_PROBLEM TO SOLVE_. Write out the data below exactly, beginning with the first line and ending once the line that has "state of an outcome. -/" is written.
(DATASET EXTRACT begins)
-- ==== Sys2Proof/Tests/Slice0.lean ====
section
/-! SUPPORT. The model's own tests. Expected values are the spec's: the byte lists of rule R118, and the vectors V<n> of
spec/95_test_vectors.md, named in each docstring. The second half holds a witness for the hypotheses of every statement
of Certificates/Slice0/Obligations.lean. -/

namespace Sys2Proof.Tests

open Sys2Proof Sys2Proof.Machine

/-! ## Helpers -/

/-- The next state of an outcome. -/
def nextOf : Host.Outcome State Fault Refusal → Option State
  | .next t => some t
  | .fault _ => none
  | .refused _ => none

/-- The fault of an outcome. -/
def faultOf : Host.Outcome State Fault Refusal → Option Fault
  | .next _ => none
  | .fault f => some f
  | .refused _ => none

/-- The value of a read or write that succeeds. -/
def okOf {ε α : Type} : Except ε α → Option α
  | .error _ => none
  | .ok v => some v

/-- The failure of a read or write. -/
def errOf {ε α : Type} : Except ε α → Option ε
  | .error e => some e
  | .ok _ => none

theorem exists_next {o : Host.Outcome State Fault Refusal} (h : (nextOf o).isSome = true) : ∃ t, o = .next t := by
  cases o with
  | next t => exact ⟨t, rfl⟩
  | fault f => cases h
  | refused r => cases h

theorem eq_next {o : Host.Outcome State Fault Refusal} {t : State} (h : nextOf o = some t) : o = .next t := by
  cases o with
  | next u => cases h; rfl
  | fault f => cases h
  | refused r => cases h

theorem eq_fault {o : Host.Outcome State Fault Refusal} {f : Fault} (h : faultOf o = some f) : o = .fault f := by
  cases o with
  | next u => cases h
  | fault g => cases h; rfl
  | refused r => cases h

theorem eq_ok {ε α : Type} {x : Except ε α} {v : α} (h : okOf x = some v) : x = .ok v := by
  cases x with
  | error e => cases h
  | ok w => cases h; rfl

theorem eq_error {ε α : Type} {x : Except ε α} {e : ε} (h : errOf x = some e) : x = .error e := by
  cases x with
  | error e => cases h; rfl
  | ok w => cases h

/-- The start state of the vectors: reset with a 32768-byte image that is zero but for `cells`. -/
def start (cells : Memory) : State := attachImage { len := 0x8000, cells := cells } State.reset

/-- Distinct register values, those of V31 with F = 0xC0 and `xx[HL]` given. -/
def bankAt (pc hl : Word) : RegBank :=
  { a := 0x07#8, b := 0x01#8, c := 0x02#8, d := 0x03#8, e := 0x04#8, f := 0xC0#8, h := hiByte hl, l := loByte hl,
    pc := pc, sp := 0xFFFE#16 }

/-- An engine with an instruction in flight at a cycle. -/
def inFlight (i : Instr) (counter : Nat) (op1 op2 : Byte) : InstructionState :=
  { instr := some i, counter := counter, op1 := op1, op2 := op2 }

/-- The start state with other registers, InstructionState and storage. -/
def at' (bank : RegBank) (is : InstructionState) (mem : Memory) (cells : Memory) : State :=
  { start cells with bank := bank, is := is, mem := mem }

/-- A debugger session on a state, in a control state, with breakpoints and pending lines. -/
def session (s : State) (dbg : DbgState) (bp : List Word) (input : List Line) : State :=
  { s with driver := .debugger, dbg := dbg, bp := bp, input := input }

/-- A frame loop that a fault has ended. -/
def ended (s : State) (f : Fault) : State := { s with frame := .terminated f, out := [.fault f] }

/-- The invariant of a state with an empty history, by evaluation. -/
theorem inv_of {s : State} (hh : s.hist = [])
    (h : s.bank.f &&& 0x0F#8 = 0x00#8 ∧ s.mem.wf = true ∧ s.mem.keysIn storageBacked = true ∧
      s.is.counter ≤ s.is.cycles ∧ (s.is.instr ≠ none → 1 ≤ s.is.counter) ∧ s.bp.Nodup ∧
      (s.exitRequested = true ↔ s.dbg = .terminated .exitRequested)) : s.Inv :=
  ⟨h.1, h.2.1, h.2.2.1, h.2.2.2.1, h.2.2.2.2.1, h.2.2.2.2.2.1, by rw [hh]; simp [histWf, noAdjacentRepeat],
    h.2.2.2.2.2.2⟩

/-! ## WellFormed -/

/-- The check refuses an instruction with the wrong number of operand bytes, in each of the three formats. -/
theorem test_wellFormed_refuses :
    StreamInstr.wellFormed { instr := .nop, operands := [0x00#8] } = false ∧
    StreamInstr.wellFormed { instr := .ld_B_n, operands := [] } = false ∧
    StreamInstr.wellFormed { instr := .ld_B_n, operands := [0x12#8, 0x34#8] } = false ∧
    StreamInstr.wellFormed { instr := .ld_B_C, operands := [0x00#8] } = false ∧
    StreamInstr.wellFormed { instr := .ld_atHL_A, operands := [0x00#8] } = false ∧
    StreamInstr.wellFormed { instr := .jp_nn, operands := [0x13#8] } = false := by decide

theorem test_wellFormed_accepts :
    StreamInstr.wellFormed { instr := .nop, operands := [] } = true ∧
    StreamInstr.wellFormed { instr := .ld_B_n, operands := [0x12#8] } = true ∧
    StreamInstr.wellFormed { instr := .jp_nn, operands := [0x13#8, 0x37#8] } = true := by decide

/-! ## Decoding: every constructor by a byte written from the fields of rules R114, R115 and R118 -/

theorem test_decode_whole_bytes :
    [0b00000000#8, 0b11000011#8].map decode = [.recognized .nop, .recognized .jp_nn] := by decide

/-- `00 ddd 110`. -/
theorem test_decode_load_immediate :
    [0b00000110#8, 0b00001110#8, 0b00010110#8, 0b00011110#8, 0b00100110#8, 0b00101110#8, 0b00111110#8].map decode =
    [.recognized .ld_B_n, .recognized .ld_C_n, .recognized .ld_D_n, .recognized .ld_E_n, .recognized .ld_H_n,
     .recognized .ld_L_n, .recognized .ld_A_n] := by decide

/-- `01 000 sss`, with the source code 110 unrecognized (V28). -/
theorem test_decode_move_to_B :
    [0b01000000#8, 0b01000001#8, 0b01000010#8, 0b01000011#8, 0b01000100#8, 0b01000101#8, 0b01000110#8,
     0b01000111#8].map decode =
    [.recognized .ld_B_B, .recognized .ld_B_C, .recognized .ld_B_D, .recognized .ld_B_E, .recognized .ld_B_H,
     .recognized .ld_B_L, .unrecognized, .recognized .ld_B_A] := by decide

/-- `01 001 sss`. -/
theorem test_decode_move_to_C :
    [0b01001000#8, 0b01001001#8, 0b01001010#8, 0b01001011#8, 0b01001100#8, 0b01001101#8, 0b01001110#8,
     0b01001111#8].map decode =
    [.recognized .ld_C_B, .recognized .ld_C_C, .recognized .ld_C_D, .recognized .ld_C_E, .recognized .ld_C_H,
     .recognized .ld_C_L, .unrecognized, .recognized .ld_C_A] := by decide

/-- `01 010 sss`. -/
theorem test_decode_move_to_D :
    [0b01010000#8, 0b01010001#8, 0b01010010#8, 0b01010011#8, 0b01010100#8, 0b01010101#8, 0b01010110#8,
     0b01010111#8].map decode =
    [.recognized .ld_D_B, .recognized .ld_D_C, .recognized .ld_D_D, .recognized .ld_D_E, .recognized .ld_D_H,
     .recognized .ld_D_L, .unrecognized, .recognized .ld_D_A] := by decide

/-- `01 011 sss`. -/
theorem test_decode_move_to_E :
    [0b01011000#8, 0b01011001#8, 0b01011010#8, 0b01011011#8, 0b01011100#8, 0b01011101#8, 0b01011110#8,
     0b01011111#8].map decode =
    [.recognized .ld_E_B, .recognized .ld_E_C, .recognized .ld_E_D, .recognized .ld_E_E, .recognized .ld_E_H,
     .recognized .ld_E_L, .unrecognized, .recognized .ld_E_A] := by decide

/-- `01 100 sss`. -/
theorem test_decode_move_to_H :
    [0b01100000#8, 0b01100001#8, 0b01100010#8, 0b01100011#8, 0b01100100#8, 0b01100101#8, 0b01100110#8,
     0b01100111#8].map decode =
    [.recognized .ld_H_B, .recognized .ld_H_C, .recognized .ld_H_D, .recognized .ld_H_E, .recognized .ld_H_H,
     .recognized .ld_H_L, .unrecognized, .recognized .ld_H_A] := by decide

/-- `01 101 sss`. -/
theorem test_decode_move_to_L :
    [0b01101000#8, 0b01101001#8, 0b01101010#8, 0b01101011#8, 0b01101100#8, 0b01101101#8, 0b01101110#8,
     0b01101111#8].map decode =
    [.recognized .ld_L_B, .recognized .ld_L_C, .recognized .ld_L_D, .recognized .ld_L_E, .recognized .ld_L_H,
     .recognized .ld_L_L, .unrecognized, .recognized .ld_L_A] := by decide

/-- `01 110 sss`: the stores, with 0x76 unrecognized (V28). -/
theorem test_decode_store :
    [0b01110000#8, 0b01110001#8, 0b01110010#8, 0b01110011#8, 0b01110100#8, 0b01110101#8, 0b01110110#8,
     0b01110111#8].map decode =
    [.recognized .ld_atHL_B, .recognized .ld_atHL_C, .recognized .ld_atHL_D, .recognized .ld_atHL_E,
     .recognized .ld_atHL_H, .recognized .ld_atHL_L, .unrecognized, .recognized .ld_atHL_A] := by decide

/-- `01 111 sss`. -/
theorem test_decode_move_to_A :
    [0b01111000#8, 0b01111001#8, 0b01111010#8, 0b01111011#8, 0b01111100#8, 0b01111101#8, 0b01111110#8,
     0b01111111#8].map decode =
    [.recognized .ld_A_B, .recognized .ld_A_C, .recognized .ld_A_D, .recognized .ld_A_E, .recognized .ld_A_H,
     .recognized .ld_A_L, .unrecognized, .recognized .ld_A_A] := by decide

/-- Bytes of no instruction: V11, V28, and neighbours of the listed ones. -/
theorem test_decode_unlisted :
    ([0xD3#8, 0x36#8, 0x76#8, 0x01#8, 0x07#8, 0x80#8, 0xC2#8, 0xC4#8, 0xCB#8, 0xFF#8].map decode).all
      (fun r => decide (r = .unrecognized)) = true := by decide

/-- A stream: high byte of the target first (V2), the rest left over, a stream that ends too early. -/
theorem test_decodeStream :
    decodeStream [0xC3#8, 0x13#8, 0x37#8, 0x00#8] = .ok (jumpTo 0x1337#16) [0x00#8] ∧
    decodeStream [0x06#8, 0x12#8, 0xD3#8] = .ok { instr := .ld_B_n, operands := [0x12#8] } [0xD3#8] ∧
    decodeStream [0xC3#8, 0x13#8] = .truncated .jp_nn ∧ decodeStream [0xD3#8] = .unrecognized 0xD3#8 ∧
    decodeStream [] = .empty := by decide

theorem test_decodeTableWord :
    decodeTableWord 24 0x3713C3 = some .jp_nn ∧ decodeTableWord 8 0x06 = some .ld_B_n ∧
    decodeTableWord 8 0x76 = none := by decide

/-- The next step runs the placed word: two families of one cycle and one whose operand bytes are placed too. -/
theorem test_withFetchWord :
    (nextOf (step (State.reset.withFetchWord 8 0x48))).map (fun t => t.is) = some (inFlight .ld_C_B 1 0x00#8 0x00#8) ∧
    (nextOf (step (State.reset.withFetchWord 16 0x1206))).map (fun t => t.is) =
      some (inFlight .ld_B_n 1 0x12#8 0x00#8) ∧
    (nextOf (step (State.reset.withFetchWord 24 0x3713C3))).map (fun t => t.is) =
      some (inFlight .jp_nn 1 0x00#8 0x00#8) := by decide

/-! ## Reset and the register bank -/

/-- R46: the values after reset. -/
theorem test_reset :
    State.reset.bank.pc = 0x0100#16 ∧ State.reset.bank.sp = 0xFFFE#16 ∧ State.reset.is = .powerOn ∧
    State.reset.is.retired = true ∧ State.reset.mem.wf = true ∧ State.reset.bp = [] ∧ State.reset.dbg = .idle := by
  decide

/-- V14. -/
theorem test_write_F :
    (State.reset.bank.set .F 0xFF#8).f = 0xF0#8 ∧ (State.reset.bank.set .F 0x0F#8).f = 0x00#8 ∧
    (State.reset.bank.set .F 0xA5#8).f = 0xA0#8 ∧
    ([Flag.Z, .N, .H, .C].map (State.reset.bank.set .F 0xA5#8).flag) = [true, false, true, false] := by decide

/-- V15. -/
theorem test_read_pair :
    ({ State.reset.bank with b := 0x12#8, c := 0x34#8 } : RegBank).getPair .BC = 0x1234#16 ∧
    ({ State.reset.bank with a := 0xAB#8, f := 0xC0#8 } : RegBank).getPair .AF = 0xABC0#16 ∧
    ({ State.reset.bank with h := 0xC3#8, l := 0x37#8 } : RegBank).getPair .HL = 0xC337#16 := by decide

/-- V16. -/
theorem test_write_pair :
    State.reset.bank.setPair .DE 0xBEEF#16 = { State.reset.bank with d := 0xBE#8, e := 0xEF#8 } ∧
    State.reset.bank.setPair .AF 0x12FF#16 = { State.reset.bank with a := 0x12#8, f := 0xF0#8 } ∧
    (State.reset.bank.setPair .AF 0x12FF#16).getPair .AF = 0x12F0#16 := by decide

/-- V17. -/
theorem test_set_flag :
    (State.reset.bank.setFlag .C true).f = 0x10#8 ∧
    ((State.reset.bank.setFlag .C true).setFlag .Z true).f = 0x90#8 ∧
    (((State.reset.bank.setFlag .C true).setFlag .Z true).setFlag .C false).f = 0x80#8 := by decide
(DATASET EXTRACT ends)
_ANSWER FOR THIS EXERCISE_.
-- ==== Sys2Proof/Tests/Slice0.lean ====
section
/-! SUPPORT. The model's own tests. Expected values are the spec's: the byte lists of rule R118, and the vectors V<n> of
spec/95_test_vectors.md, named in each docstring. The second half holds a witness for the hypotheses of every statement
of Certificates/Slice0/Obligations.lean. -/

namespace Sys2Proof.Tests

open Sys2Proof Sys2Proof.Machine

/-! ## Helpers -/

/-- The next state of an outcome. -/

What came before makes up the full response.